I’ve written several entries about The Armada by Garrett Mattingly because it is a prodigious work of scholarship, and, unlike so very very many prodigious works of scholarship, this is a ripping good read. Not surprisingly it won the Pulitzer Prize and it was a Book-of-the-Month Club selection.
You get to know Philip II of Spain from his letters and his marginal notations on diplomatic reports and from people who were there. I also learned a lot I didn’t know about Elizabeth I, and she’s one of my greatest heroes.
Elizabeth’s predecessor, Mary I, had 280 people burned alive and hanged and beheaded countless others in an effort to restore the Catholic Church in England. She was married to Philip II of Spain. Thankfully, Mary died in 1558.
It’s usually a mistake to pick out the good guys and the bad guys in historical conflicts, but when one side advocates burning people alive for their own good, I don’t have any trouble doing so.

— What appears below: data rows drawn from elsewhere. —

/-- When a key no longer holds some pages, they are left as HBM stores them (R242, R410; log 14). -/
def Mem.leavePages (m : Mem) (key : Nat) (ps : List Nat) : Mem :=
  ps.foldl (fun m p => (List.range 1024).foldl (fun m i => m.write (p + 64 * i) (m.cipher key (p / 64 + i))) m) m

/-- The pages that a resident key holds (R242). -/
def Hub.sealed (h : Hub) (k : Card) (m : Mem) : List Nat := k.sealed (h.tablesOf k m)

/-- The key of a card that ends leaves its pages. -/
def State.leaveSealed (s : State) (k : Card) : State :=
  match k.key with
  | none => s
  | some key => { s with mem := s.mem.leavePages key (s.hub.sealed k s.mem) }

/-- A card that has ended: its record waits in its function's ring (R326, R327). -/
def State.endCard (s : State) (n : Nat) : State :=
  match s.hub.card n with
  | none => s
  | some k =>
    let h := s.hub
    let s := s.leaveSealed k
    let s := s.setHub ({ h.unpool n with spill := h.spill.filter (· != n)
                                         keys := h.keys.filter fun i => k.key != some i }.setCard { k with st := .ended, key := none, saved := [] })
    let f := s.func k.func
    s.setFunc k.func { f with held := f.held ++ [n] }

/-- Arm(card, c) of R329. -/
def State.arm (s : State) (k : Card) : State :=
  let d := s.hub.dep k.dep
  let v := d.v + k.depCnt
  if v = 0 then (s.setHub (s.hub.setDep { d with v := 0 })).enqueue k.id
  else (s.setHub (s.hub.setDep { d with v, card := some k.id })).modCard k.id fun k => { k with st := .counting }

/-- The counter that an outside event decrements. -/
def decremented : Instr → Option (BitVec 12)
  | .DEP_DECREMENT ctr => some ctr
  | _ => none

/-- The decrements that arrive in this cycle, from this package and from others, are taken: arms come after them (R329). -/
def State.takeSent (s : State) : State :=
  let due := s.inputs.takeWhile fun x => decide (x.1 ≤ s.now)
  let far := due.filterMap fun x => decremented x.2
  let s' := { s.setHub { s.hub with sent := [] } with
    inputs := (due.filter fun x => (decremented x.2).isNone) ++ s.inputs.drop due.length }
  (s.hub.sent ++ far).foldl (fun s c => s.decrement c.toNat) s'

/-- The checks of a card in the hub's list and what follows them (R322); an arm comes after the decrements of its cycle (R329). -/
def State.check (s : State) (n : Nat) : State :=
  let s := s.takeSent
  match s.hub.card n with
  | none => s
  | some k => match s.reason k with
    | some code => (s.modCard n fun k => { k with status := 1, code }).endCard n
    | none => if k.depv then s.arm k else s.enqueue n

/-- Ring entries (R405). -/
def ringSize (log : Nat) : Nat := 2 ^ log

/-- `n` bytes of a function's ring memory or of HBM (R405, R415). -/
def State.ringRead (s : State) (f : FnId) (a n : Nat) : List Byte :=
  if s.boot.minimal then (List.range n).map fun i => (s.func f).ring.getD (a + i) 0 else s.mem.read a n

/-- Write bytes of the 16 KiB of ring memory (R415). -/
def Func.putRing (x : Func) (a : Nat) (bs : List Byte) : Func :=
  let full := x.ring ++ List.replicate (16384 - x.ring.length) 0
  { x with ring := full.take a ++ bs ++ full.drop (a + bs.length) }

/-- Write bytes of a ring. -/
def State.ringWrite (s : State) (f : FnId) (a : Nat) (bs : List Byte) : State :=
  if s.boot.minimal then
    s.setFunc f ((s.func f).putRing a bs)
  else { s with mem := s.mem.write a bs }

/-- Whether the hub takes cards: once stage 7 of a start is complete (R412, R413). -/
def State.open_ (s : State) : Bool := decide (8 ≤ s.boot.stage) && !s.boot.failed

/-- Whether a submission entry waits (R326, R405). -/
def State.hasEntry (s : State) (f : FnId) : Bool :=
  let x := s.func f
  s.open_ && x.enabled && x.sqen && x.sqhead != x.sqtail

/-- JOB_CARD_ACCEPT (R322, R326, R331): the next entry of a submission ring is copied and checked, or a spawned card is checked. -/
def execJOB_CARD_ACCEPT (src : CardSource) (ch : CardChoice) (s : State) : Host.Outcome State Fault Refusal :=
  match src with
  | .ring f =>
    if !s.hasEntry f then .next s
    else
      let x := s.func f
      let head := x.sqhead.toNat % ringSize x.sqlog
      let image := BitVec.ofNat 4096 (leNat (s.ringRead f (x.sqbase.toNat + 512 * head) 512))
      let s := s.setFunc f { x with sqhead := BitVec.ofNat 12 ((head + 1) % ringSize x.sqlog) }
      let h := s.hub
      let k : Card := { id := h.nextCard, image, func := f, st := .pending, order := h.nextCard, choice := ch }
      .next ((s.setHub { h with cards := h.cards ++ [k], nextCard := h.nextCard + 1 }).check k.id)
  | .pool n => match s.hub.card n with
    | none => .next s
    | some k =>
      if k.parent.isSome && (k.st == .pending || k.st == .spilled) then
        let h := s.hub
        let k := { k with choice := ch, order := h.nextCard, st := .pending }
        .next ((s.setHub ({ h with nextCard := h.nextCard + 1 }.setCard k)).check n)
      else .next s

/-! ### Counters, the pool and ageing -/

/-- Remove the first occurrence. -/
def dropFirst {α : Type} [BEq α] : List α → α → List α
  | [], _ => []
  | x :: t, a => if x == a then t else x :: dropFirst t a

/-- DEP_DECREMENT (R329, R336): a decrement reaches its counter. -/
def execDEP_DECREMENT (ctr : BitVec 12) (s : State) : Host.Outcome State Fault Refusal :=
  .next ((s.setHub { s.hub with sent := dropFirst s.hub.sent ctr }).decrement ctr.toNat)

/-- Whether the card at the head of the spill queues may return to the pool (R30; log 121). -/
def Hub.returns (h : Hub) (n : Nat) : Bool :=
  let free := 256 - h.pool.length
  let member : Bool := match (h.card n).bind (·.parent) with
    | some (p, _) => ((h.card p).map (·.gang)).getD false
    | none => false
  h.spill.head? == some n && decide ((if member then 0 else 32) < free)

Elizabeth I took over and had a bunch of tedious churchmen draw up a list of 35 or so articles, and if everybody signed off on them we could stop killing each other in hideous ways and go back to living in peace. And of course the 35 articles were so long and boring that no one ever bothered to read them.
In my view that’s a brilliant bit of statesmanship that proved a tremendous benefit to humanity.
Mattingly explains why the execution of Mary Queen of Scots, cousin to Mary I and Elizabeth, triggered the launching of the Armada. MQS was a Catholic and was next in line to the throne, so Philip knew that if Elizabeth died, England would be Catholic again.
But MQS was constantly plotting against Elizabeth and had to be done away with. And that meant the next in line for the throne was Mary’s son James VI of Scotland, who was a Protestant.
During the build-up to the war in the Channel, Mattingly explains, Elizabeth was under pressure from her councilors to crack down (more than usual) on English Catholics, but she didn’t. There were English Catholic churchmen in Rome ready to take over, and we meet some of them, but Elizabeth didn’t take any repressive measures. She trusted the people of England, and it worked out well.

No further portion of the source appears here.